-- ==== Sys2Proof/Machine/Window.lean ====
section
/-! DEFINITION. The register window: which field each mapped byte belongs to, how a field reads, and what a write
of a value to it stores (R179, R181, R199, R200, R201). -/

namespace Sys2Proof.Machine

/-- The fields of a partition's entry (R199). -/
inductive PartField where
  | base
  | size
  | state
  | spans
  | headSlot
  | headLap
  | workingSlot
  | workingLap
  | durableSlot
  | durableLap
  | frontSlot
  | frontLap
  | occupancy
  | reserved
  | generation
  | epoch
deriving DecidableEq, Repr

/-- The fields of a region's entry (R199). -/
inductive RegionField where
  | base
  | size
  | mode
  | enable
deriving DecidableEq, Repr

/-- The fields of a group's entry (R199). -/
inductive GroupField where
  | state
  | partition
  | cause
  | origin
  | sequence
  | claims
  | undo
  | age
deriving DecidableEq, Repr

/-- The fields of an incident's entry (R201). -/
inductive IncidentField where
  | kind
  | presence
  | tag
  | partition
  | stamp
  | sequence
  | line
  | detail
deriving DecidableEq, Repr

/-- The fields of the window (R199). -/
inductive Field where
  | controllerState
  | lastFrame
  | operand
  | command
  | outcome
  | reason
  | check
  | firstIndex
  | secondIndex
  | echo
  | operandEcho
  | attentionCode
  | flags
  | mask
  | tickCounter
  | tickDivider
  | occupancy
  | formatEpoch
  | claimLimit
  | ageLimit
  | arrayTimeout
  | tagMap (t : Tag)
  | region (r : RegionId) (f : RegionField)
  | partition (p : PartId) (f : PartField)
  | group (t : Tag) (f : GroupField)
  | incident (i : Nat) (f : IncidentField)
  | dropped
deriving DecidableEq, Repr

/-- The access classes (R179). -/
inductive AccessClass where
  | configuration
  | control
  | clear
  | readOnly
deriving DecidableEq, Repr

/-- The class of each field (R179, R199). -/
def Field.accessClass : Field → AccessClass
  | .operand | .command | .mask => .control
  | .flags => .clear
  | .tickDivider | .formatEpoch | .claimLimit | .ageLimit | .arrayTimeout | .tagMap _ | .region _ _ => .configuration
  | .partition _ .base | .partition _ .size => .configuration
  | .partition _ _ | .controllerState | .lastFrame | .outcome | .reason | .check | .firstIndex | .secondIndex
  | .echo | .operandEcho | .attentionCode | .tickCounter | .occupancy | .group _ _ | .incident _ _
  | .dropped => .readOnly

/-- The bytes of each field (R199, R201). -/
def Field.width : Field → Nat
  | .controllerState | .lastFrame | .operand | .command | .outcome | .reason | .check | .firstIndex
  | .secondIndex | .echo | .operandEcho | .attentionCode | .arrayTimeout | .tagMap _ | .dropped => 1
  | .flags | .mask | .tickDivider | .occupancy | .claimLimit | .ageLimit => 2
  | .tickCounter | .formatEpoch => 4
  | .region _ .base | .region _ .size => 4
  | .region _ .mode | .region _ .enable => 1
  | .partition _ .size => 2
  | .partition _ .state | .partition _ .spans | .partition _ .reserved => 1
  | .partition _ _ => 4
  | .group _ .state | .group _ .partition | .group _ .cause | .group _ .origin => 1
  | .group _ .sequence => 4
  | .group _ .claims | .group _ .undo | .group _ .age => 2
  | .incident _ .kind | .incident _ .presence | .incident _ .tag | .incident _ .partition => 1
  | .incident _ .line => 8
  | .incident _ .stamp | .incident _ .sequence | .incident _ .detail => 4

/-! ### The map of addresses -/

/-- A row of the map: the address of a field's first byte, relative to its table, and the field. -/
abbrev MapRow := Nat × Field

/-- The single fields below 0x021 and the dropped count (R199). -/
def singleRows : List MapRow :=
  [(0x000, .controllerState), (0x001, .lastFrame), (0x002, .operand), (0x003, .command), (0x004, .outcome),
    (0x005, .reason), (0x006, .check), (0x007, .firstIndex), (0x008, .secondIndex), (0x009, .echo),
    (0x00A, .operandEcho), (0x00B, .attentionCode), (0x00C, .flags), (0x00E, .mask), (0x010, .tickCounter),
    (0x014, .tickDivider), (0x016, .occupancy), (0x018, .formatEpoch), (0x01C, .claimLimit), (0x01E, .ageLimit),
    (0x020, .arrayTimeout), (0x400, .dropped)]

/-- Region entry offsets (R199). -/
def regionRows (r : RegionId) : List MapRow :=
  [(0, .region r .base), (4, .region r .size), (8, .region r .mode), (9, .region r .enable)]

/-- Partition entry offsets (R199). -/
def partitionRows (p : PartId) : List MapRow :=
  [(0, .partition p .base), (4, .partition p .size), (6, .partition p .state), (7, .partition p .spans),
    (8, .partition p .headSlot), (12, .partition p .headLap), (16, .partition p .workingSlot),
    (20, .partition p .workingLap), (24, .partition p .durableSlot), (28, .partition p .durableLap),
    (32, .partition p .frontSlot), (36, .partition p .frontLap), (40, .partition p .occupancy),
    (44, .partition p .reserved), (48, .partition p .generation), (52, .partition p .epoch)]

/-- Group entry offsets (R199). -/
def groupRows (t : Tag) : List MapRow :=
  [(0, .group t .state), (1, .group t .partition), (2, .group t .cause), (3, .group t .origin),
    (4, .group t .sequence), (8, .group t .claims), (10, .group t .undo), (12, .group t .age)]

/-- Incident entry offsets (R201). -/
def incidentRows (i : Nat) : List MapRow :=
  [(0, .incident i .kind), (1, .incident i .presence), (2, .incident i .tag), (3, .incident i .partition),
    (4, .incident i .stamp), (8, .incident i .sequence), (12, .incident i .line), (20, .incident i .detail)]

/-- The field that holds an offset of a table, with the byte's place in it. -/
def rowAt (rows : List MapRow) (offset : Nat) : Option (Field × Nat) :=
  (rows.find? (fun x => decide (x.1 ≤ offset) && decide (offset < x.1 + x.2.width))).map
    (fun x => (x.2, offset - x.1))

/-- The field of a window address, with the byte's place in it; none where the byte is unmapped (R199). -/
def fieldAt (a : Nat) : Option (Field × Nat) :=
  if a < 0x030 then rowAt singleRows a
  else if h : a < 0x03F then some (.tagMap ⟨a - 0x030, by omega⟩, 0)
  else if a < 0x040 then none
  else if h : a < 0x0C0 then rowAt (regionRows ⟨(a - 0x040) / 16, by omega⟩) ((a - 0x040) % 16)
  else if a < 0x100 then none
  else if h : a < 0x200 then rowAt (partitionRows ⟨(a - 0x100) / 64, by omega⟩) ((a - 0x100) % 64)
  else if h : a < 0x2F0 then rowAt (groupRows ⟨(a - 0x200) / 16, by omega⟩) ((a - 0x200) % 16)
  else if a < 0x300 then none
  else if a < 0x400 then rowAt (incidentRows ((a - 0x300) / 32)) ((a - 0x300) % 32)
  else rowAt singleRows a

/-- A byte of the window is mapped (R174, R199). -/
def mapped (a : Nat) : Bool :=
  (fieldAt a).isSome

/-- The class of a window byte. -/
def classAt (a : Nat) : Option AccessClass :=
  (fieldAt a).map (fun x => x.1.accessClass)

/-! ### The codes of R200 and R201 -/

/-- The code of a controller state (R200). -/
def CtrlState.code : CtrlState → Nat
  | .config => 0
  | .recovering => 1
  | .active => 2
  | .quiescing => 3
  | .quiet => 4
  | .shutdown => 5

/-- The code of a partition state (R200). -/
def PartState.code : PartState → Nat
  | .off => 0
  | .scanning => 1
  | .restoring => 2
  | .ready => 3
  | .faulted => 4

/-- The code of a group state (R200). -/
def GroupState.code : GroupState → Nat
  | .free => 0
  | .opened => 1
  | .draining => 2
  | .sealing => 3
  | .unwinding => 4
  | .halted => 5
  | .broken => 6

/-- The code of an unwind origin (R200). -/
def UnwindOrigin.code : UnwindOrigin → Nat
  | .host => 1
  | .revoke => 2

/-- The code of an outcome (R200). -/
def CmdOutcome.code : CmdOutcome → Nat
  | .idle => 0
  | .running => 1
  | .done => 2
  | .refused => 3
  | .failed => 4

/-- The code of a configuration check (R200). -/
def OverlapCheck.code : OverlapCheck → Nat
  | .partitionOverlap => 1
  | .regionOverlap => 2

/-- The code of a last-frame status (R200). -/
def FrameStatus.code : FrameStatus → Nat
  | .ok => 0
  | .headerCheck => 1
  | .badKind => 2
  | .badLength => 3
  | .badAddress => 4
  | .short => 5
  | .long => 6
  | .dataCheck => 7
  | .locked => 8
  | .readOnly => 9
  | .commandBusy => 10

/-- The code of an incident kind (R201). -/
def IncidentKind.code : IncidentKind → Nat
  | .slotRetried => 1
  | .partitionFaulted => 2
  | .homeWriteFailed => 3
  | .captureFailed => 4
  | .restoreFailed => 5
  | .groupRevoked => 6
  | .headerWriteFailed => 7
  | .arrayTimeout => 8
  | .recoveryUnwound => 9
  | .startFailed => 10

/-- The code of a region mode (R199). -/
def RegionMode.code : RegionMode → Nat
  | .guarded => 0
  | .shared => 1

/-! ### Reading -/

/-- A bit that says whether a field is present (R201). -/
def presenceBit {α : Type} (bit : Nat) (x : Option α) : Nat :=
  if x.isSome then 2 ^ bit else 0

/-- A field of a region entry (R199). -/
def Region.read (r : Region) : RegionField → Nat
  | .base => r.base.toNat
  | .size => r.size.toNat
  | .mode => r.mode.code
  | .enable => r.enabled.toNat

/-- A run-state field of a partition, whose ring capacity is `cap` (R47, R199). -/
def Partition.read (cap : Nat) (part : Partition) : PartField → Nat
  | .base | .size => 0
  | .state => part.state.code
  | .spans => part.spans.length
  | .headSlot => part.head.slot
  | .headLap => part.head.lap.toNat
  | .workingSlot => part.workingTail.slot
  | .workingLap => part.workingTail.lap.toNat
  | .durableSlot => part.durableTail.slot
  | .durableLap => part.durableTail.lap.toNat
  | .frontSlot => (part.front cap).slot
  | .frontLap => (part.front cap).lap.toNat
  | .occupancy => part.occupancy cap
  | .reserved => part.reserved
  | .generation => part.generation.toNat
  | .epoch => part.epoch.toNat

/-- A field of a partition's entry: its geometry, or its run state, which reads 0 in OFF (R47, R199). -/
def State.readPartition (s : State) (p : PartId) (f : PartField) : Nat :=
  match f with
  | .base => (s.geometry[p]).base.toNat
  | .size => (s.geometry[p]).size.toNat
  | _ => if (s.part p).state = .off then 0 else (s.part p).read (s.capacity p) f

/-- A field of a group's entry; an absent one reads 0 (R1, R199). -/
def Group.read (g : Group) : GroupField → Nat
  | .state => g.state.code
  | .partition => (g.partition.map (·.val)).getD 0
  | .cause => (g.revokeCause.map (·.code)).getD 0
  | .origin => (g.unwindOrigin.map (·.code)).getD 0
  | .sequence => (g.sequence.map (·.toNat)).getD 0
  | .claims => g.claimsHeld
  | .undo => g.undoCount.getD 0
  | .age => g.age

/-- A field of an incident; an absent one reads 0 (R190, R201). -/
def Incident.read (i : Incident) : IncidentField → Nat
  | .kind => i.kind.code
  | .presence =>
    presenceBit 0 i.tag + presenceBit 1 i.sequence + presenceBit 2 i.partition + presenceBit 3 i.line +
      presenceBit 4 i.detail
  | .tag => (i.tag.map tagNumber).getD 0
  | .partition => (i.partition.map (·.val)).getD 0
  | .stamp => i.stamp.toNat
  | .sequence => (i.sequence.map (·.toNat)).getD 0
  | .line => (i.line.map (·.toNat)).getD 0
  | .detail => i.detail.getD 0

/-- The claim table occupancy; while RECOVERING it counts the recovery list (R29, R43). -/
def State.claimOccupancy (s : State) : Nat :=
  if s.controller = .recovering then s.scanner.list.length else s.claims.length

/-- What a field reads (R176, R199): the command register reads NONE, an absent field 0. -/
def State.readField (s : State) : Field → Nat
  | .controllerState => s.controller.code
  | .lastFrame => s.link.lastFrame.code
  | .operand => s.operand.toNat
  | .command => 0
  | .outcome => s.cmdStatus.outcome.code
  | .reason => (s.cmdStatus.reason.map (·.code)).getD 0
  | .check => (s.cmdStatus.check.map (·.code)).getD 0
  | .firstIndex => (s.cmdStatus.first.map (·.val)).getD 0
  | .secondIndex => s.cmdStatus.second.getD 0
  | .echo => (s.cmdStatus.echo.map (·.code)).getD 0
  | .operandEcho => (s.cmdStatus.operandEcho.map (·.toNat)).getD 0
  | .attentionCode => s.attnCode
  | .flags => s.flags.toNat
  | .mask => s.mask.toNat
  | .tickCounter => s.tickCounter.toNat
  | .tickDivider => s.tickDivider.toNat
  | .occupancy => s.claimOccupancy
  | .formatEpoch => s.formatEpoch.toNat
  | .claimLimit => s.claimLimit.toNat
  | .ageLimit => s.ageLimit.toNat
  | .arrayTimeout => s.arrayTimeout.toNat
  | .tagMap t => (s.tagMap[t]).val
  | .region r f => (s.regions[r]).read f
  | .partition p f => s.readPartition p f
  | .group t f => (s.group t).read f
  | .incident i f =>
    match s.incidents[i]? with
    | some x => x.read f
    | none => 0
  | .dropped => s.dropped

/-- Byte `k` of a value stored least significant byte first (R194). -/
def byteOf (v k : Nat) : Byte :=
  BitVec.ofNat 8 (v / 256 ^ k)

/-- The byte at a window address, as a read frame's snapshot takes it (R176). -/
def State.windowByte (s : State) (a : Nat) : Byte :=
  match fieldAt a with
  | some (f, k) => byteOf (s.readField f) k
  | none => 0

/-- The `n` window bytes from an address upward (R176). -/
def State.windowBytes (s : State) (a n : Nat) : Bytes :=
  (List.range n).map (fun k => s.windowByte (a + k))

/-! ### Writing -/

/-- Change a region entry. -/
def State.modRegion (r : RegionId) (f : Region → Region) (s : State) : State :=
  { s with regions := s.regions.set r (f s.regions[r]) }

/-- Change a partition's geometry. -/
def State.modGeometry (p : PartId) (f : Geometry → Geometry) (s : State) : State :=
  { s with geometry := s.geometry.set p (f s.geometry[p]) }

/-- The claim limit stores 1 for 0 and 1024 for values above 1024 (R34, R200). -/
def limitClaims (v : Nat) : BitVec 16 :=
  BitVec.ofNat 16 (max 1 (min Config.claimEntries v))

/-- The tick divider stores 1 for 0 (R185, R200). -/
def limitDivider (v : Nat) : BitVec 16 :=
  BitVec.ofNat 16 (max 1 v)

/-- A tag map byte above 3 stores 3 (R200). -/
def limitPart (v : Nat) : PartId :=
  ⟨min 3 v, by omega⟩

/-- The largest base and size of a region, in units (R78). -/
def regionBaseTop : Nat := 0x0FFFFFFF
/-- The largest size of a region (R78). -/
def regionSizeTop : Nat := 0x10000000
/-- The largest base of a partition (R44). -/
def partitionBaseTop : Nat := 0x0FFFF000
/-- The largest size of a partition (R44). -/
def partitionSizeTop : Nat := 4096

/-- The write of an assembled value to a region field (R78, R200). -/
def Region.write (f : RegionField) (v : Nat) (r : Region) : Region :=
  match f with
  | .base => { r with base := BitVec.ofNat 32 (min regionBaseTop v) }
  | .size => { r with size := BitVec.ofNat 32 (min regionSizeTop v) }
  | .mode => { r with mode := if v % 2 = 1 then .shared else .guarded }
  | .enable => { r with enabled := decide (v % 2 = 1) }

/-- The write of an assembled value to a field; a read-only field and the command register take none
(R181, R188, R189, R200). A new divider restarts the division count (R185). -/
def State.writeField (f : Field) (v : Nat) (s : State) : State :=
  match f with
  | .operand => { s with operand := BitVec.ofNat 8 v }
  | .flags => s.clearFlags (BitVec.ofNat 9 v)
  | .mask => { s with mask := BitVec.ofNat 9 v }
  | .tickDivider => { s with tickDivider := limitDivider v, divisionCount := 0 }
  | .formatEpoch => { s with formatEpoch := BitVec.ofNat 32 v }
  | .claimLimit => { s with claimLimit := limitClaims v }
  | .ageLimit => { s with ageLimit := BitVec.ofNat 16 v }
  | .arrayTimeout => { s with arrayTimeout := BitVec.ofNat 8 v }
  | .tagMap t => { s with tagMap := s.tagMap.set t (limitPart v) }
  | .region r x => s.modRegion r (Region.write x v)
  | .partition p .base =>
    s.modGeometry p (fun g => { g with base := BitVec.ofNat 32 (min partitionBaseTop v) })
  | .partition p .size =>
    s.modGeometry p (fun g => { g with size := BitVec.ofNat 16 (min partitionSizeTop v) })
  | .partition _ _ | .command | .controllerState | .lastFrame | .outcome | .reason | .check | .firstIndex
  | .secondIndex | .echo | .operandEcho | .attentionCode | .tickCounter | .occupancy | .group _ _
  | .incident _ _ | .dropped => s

━━━━━━

TASK
Looking at the entries above, copy out every line in which "spans" occurs.

ANSWER BOX
  | spans
  | .partition _ .state | .partition _ .spans | .partition _ .reserved => 1
  [(0, .partition p .base), (4, .partition p .size), (6, .partition p .state), (7, .partition p .spans),
  | .spans => part.spans.length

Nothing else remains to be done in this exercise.